- Origin: Morgantown, West Virginia, U.S.
- Genres: Psychedelic rock; hard rock; acid rock; Christian rock;
- Years active: 1967–1970 (reunions: 1983, 2007, 2008)
- Labels: RCA, Morning Glori Music
- Members: Original and Current Members Larry McClurg - Norris Lytton Jack Bond - John Vaughan Ted Smith
- Past members: Members of Glass Menagerie John Fisher - Norris Lytton Tony Senator - Harry Fuller Tom Warfield - Jim Straub Larry McClurg - Jack Bond
- Website: www.mindgarage.com

= Mind Garage =

American psychedelic rock band

Mind Garage was an American psychedelic rock and roll band from Morgantown, West Virginia, and a progenitor of Christian rock music. Their "Electric Liturgy" performed in 1968 was the first documented Christian rock worship service, and their 1969 eponymous debut RCA album was one of the earliest Christian rock albums released.

==History==
===Formation===
Mind Garage was formed after a five person band from Morgantown, West Virginia called the Glass Menagerie disbanded in July 1967 after touring the Midwest. Those leaving the Glass Menagerie were John Fisher, lead guitarist, who joined the Shadows of Knight as a bass player; and Jim Straub, the drummer. The remaining three members, Larry McClurg, Jack Bond, and Norris Lytton returned to Morgantown where they were all students at West Virginia University. After meeting two other WVU students, John Vaughan and Ted Smith, it was decided to form a new band. The band was encouraged by WVU's campus minister, Episcopal priest Rev. Michael Paine, who helped the group to organize its religious repertory. Paine's wife, Victoria "Tori" Paine, suggested the name Mind Garage to the band.

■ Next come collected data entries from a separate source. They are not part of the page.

-- ==== Sys2Proof/Machine/Bridge.lean ====
section
/-! DEFINITION. The lookups of a frame, learning, moves, allowances, ageing (R129 to R132, R205 to R223). -/

namespace Sys2Proof.Machine

/-! ## Allowances (R131, R235 to R237) -/

/-- A learn allowance: of a front port, of a multidrop port, the remote one, or of a subscriber. -/
inductive Allow where
  | port (p : Nat)
  | drop (k : Nat)
  | remote
  | sub (s : Nat)
deriving DecidableEq, Repr

/-- LEARNED, LIMIT and REMAINING of an allowance. -/
def Channel.allowance (c : Channel) : Allow → Nat × Nat × Nat
  | .port p => (bits (c.reg 0x4406 p) 31 16, bits (c.reg 0x4405 p) 15 0, bits (c.reg 0x4406 p) 15 0)
  | .drop k => (bits (c.reg 0x4205 k) 31 16, bits (c.hw 0x4204 k) 15 0, bits (c.reg 0x4205 k) 15 0)
  | .remote => (bits (c.reg 0x4407 0) 62 42, bits (c.reg 0x4407 0) 41 21, bits (c.reg 0x4407 0) 20 0)
  | .sub s => (bits (c.wget 0x4408 s) 47 32, bits (c.wget 0x4408 s) 31 16, bits (c.wget 0x4408 s) 15 0)

/-- Store LEARNED and REMAINING; hardware keeps REMAINING at or below LIMIT − LEARNED (R131). -/
def Channel.setAllowance (c : Channel) (w : Allow) (learned remaining : Nat) : Channel :=
  let r := min remaining ((c.allowance w).2.1 - learned)
  match w with
  | .port p => c.put 0x4406 p ((learned % 2 ^ 16) * 2 ^ 16 + r)
  | .drop k => c.put 0x4205 k ((learned % 2 ^ 16) * 2 ^ 16 + r)
  | .remote => c.put 0x4407 0 (setBits (setBits (c.reg 0x4407 0) 62 42 learned) 20 0 r)
  | .sub s => c.wput 0x4408 s (setBits (setBits (c.wget 0x4408 s) 47 32 learned) 15 0 r)

/-- Charge one pending learn (R131). -/
def Channel.chargeOne (c : Channel) (w : Allow) : Channel :=
  let a := c.allowance w
  c.setAllowance w a.1 (a.2.2 - 1)

/-- Credit one pending learn that was not made (R131, R215). -/
def Channel.creditOne (c : Channel) (w : Allow) : Channel :=
  let a := c.allowance w
  c.setAllowance w a.1 (a.2.2 + 1)

/-- The allowances that an entry's charges stand in (R214, R238). -/
def chargesOf (e : Nat) : List Allow :=
  if bitOf e 43 then []
  else
    let p := bits e 6 0
    (if !bitOf e 31 then []
      else if bitOf e 13 then [.remote]
      else if 1 ≤ p && p ≤ 48 then [.port p]
      else if 65 ≤ p && p ≤ 80 then [.drop (p - 64)]
      else []) ++ (if bitOf e 32 then [.sub (bits e 30 16)] else [])

/-- The allowances that a learn is charged to (R213, R214). -/
def LearnReq.charges (r : LearnReq) : List Allow :=
  if r.remote then [.remote]
  else
    let p := r.dest % 128
    (if p ≤ 48 then [.port p] else [.drop (p - 64)]) ++ [.sub r.sub]

/-- An entry that leaves the table gives its charges back (R131). -/
def Channel.creditEntry (c : Channel) (e : Nat) : Channel :=
  (chargesOf e).foldl (fun c w =>
    let a := c.allowance w
    c.setAllowance w (a.1 - 1) (a.2.2 + 1)) c

/-- A learned entry stands in the table: its pending charge becomes LEARNED. -/
def Channel.settle (c : Channel) (e : Nat) : Channel :=
  (chargesOf e).foldl (fun c w =>
    let a := c.allowance w
    c.setAllowance w (a.1 + 1) a.2.2) c

/-- An entry that the relay brings is charged as it was at the other channel (R499). -/
def Channel.chargeEntry (c : Channel) (e : Nat) : Channel :=
  (chargesOf e).foldl (fun c w =>
    let a := c.allowance w
    c.setAllowance w (a.1 + 1) (a.2.2 - 1)) c

/-- Invalidate a slot with a parity error (R222, R223). -/
def Channel.invalidate (c : Channel) (t : Hashed) (a : Nat) : Channel :=
  let e := c.slot t a
  let c := (c.countParity t a).writeSlot t a 0
  if t ≠ .bridge then c
  else if quarterGood t e 0 && quarterGood t e 1 then c.creditEntry e
  else c.flag 0x4402 0 64

/-- Invalidate every slot with a parity error among some addresses. -/
def Channel.checkSlots (c : Channel) (t : Hashed) (l : List Nat) : Channel :=
  l.foldl (fun c a => if slotGood t (c.slot t a) then c else c.invalidate t a) c

/-- A lookup probes a key in both buckets and the stash (R205). -/
def Channel.probe (c : Channel) (t : Hashed) (k : Nat) : Option Nat × Channel :=
  let c := c.checkSlots t (candidates t k)
  (c.findKey t k, c)

/-! ## Stamps -/

/-- AGE_CLOCK (R219). -/
def Channel.ageClock (c : Channel) : Nat := bits (c.reg 0x4401 0) 63 48

/-- Write one field of every copy of a key. -/
def Channel.rewrite (c : Channel) (t : Hashed) (k : Nat) (f : Nat → Nat) : Channel :=
  (candidates t k).foldl (fun c a =>
    let e := c.slot t a
    if slotValid t e && slotKey t e == k then c.writeSlot t a (f e) else c) c

/-- A source hit refreshes the stamp of every copy of a non-static entry; on the lease holder only (R212, R219). It is none of the
writes that CHANGED tells of (R477). -/
def Channel.refresh (c : Channel) (cx : Ctx) (k e : Nat) : Channel :=
  if !cx.holder || bitOf e 126 || bits e 59 44 == c.ageClock then c
  else
    let now := c.ageClock
    (candidates .bridge k).foldl (fun c a =>
      let e := c.slot .bridge a
      if slotValid .bridge e && slotKey .bridge e == k then
        c.wput 0x4411 a (slotWord .bridge (setBits e 59 44 now))
      else c) c

/-! ## Learn requests (R129 to R132, R213, R216) -/

/-- What becomes of a frame after its source has been handled: it goes on, it goes to port 53, or it is dropped. -/
inductive Fate where
  | on
  | trap
  | drop (code : Nat)
deriving DecidableEq, Repr

/-- LIMIT_ACTION of an ingress port (R130, R213). -/
def Channel.limitAction (c : Channel) (p : Nat) : Nat :=
  if p ≤ 48 then bits (c.reg 0x4404 p) 28 27 else bits (c.hw 0x4203 (p - 64)) 5 4

/-- The fate that a LIMIT_ACTION gives (R130). -/
def limitFate (a : Nat) : Fate := if a = 1 then .drop 0x3B else if a = 2 then .trap else .on

/-- An allowance is found at 0: LIMIT_HITS (R241) or LEARN_LIMIT_HIT (R130). A subscriber's allowance counts in LIMIT_HITS on a
multidrop port too (assumption 123). -/
def Channel.countLimit (c : Channel) : Allow → Channel
  | .drop k => c.inc 0x4222 k
  | .remote => c
  | _ => c.inc 0x4438 1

===The Electric Liturgy===
In 1967 Paine suggested the band write rock music with Christian content for use in the church, following the tradition of Bach who used popular tavern songs in his music. "At that time, there were virtually no albums available to a national audience that could remotely be described as Christian rock; it's impossible to overstate how radical the "Electric Liturgy" was in that context. The Mind Garage, which never limited itself to one style of music began composing the Electric Liturgy in Paine's attic with a serious intent to get the message across. The Electric Liturgy was conceived as an orthodox Episcopalian service, but was immediately transformed into an inter-denominational service by the people themselves. It was not uncommon to witness Episcopalians, Catholics, Protestants and Jews together, all taking Communion. People who were out of religion found a meaning in the music.

The live presentation of the Electric Liturgy contains the Kyrie Eleison and The Service of the Word (Greeting, Opening Prayer, First Reading, Psalm, Epistle Reading, Gospel Reading, Sermon, Creed, Pastoral Prayer and the Offertory), immediately followed by the Service of Communion which concludes with a prayer and Benediction and the dismissal of the congregation. The church programs explained that "the Holy Communion is the Creator's act through His people of binding the wounds and healing a broken humanity. Sometimes it is a party, sometimes not. But participation in it signals your desire to take on hope. Therefore all people confessing their frail humanity and yearning for a greater are welcome to come to the altar and receive Holy Communion."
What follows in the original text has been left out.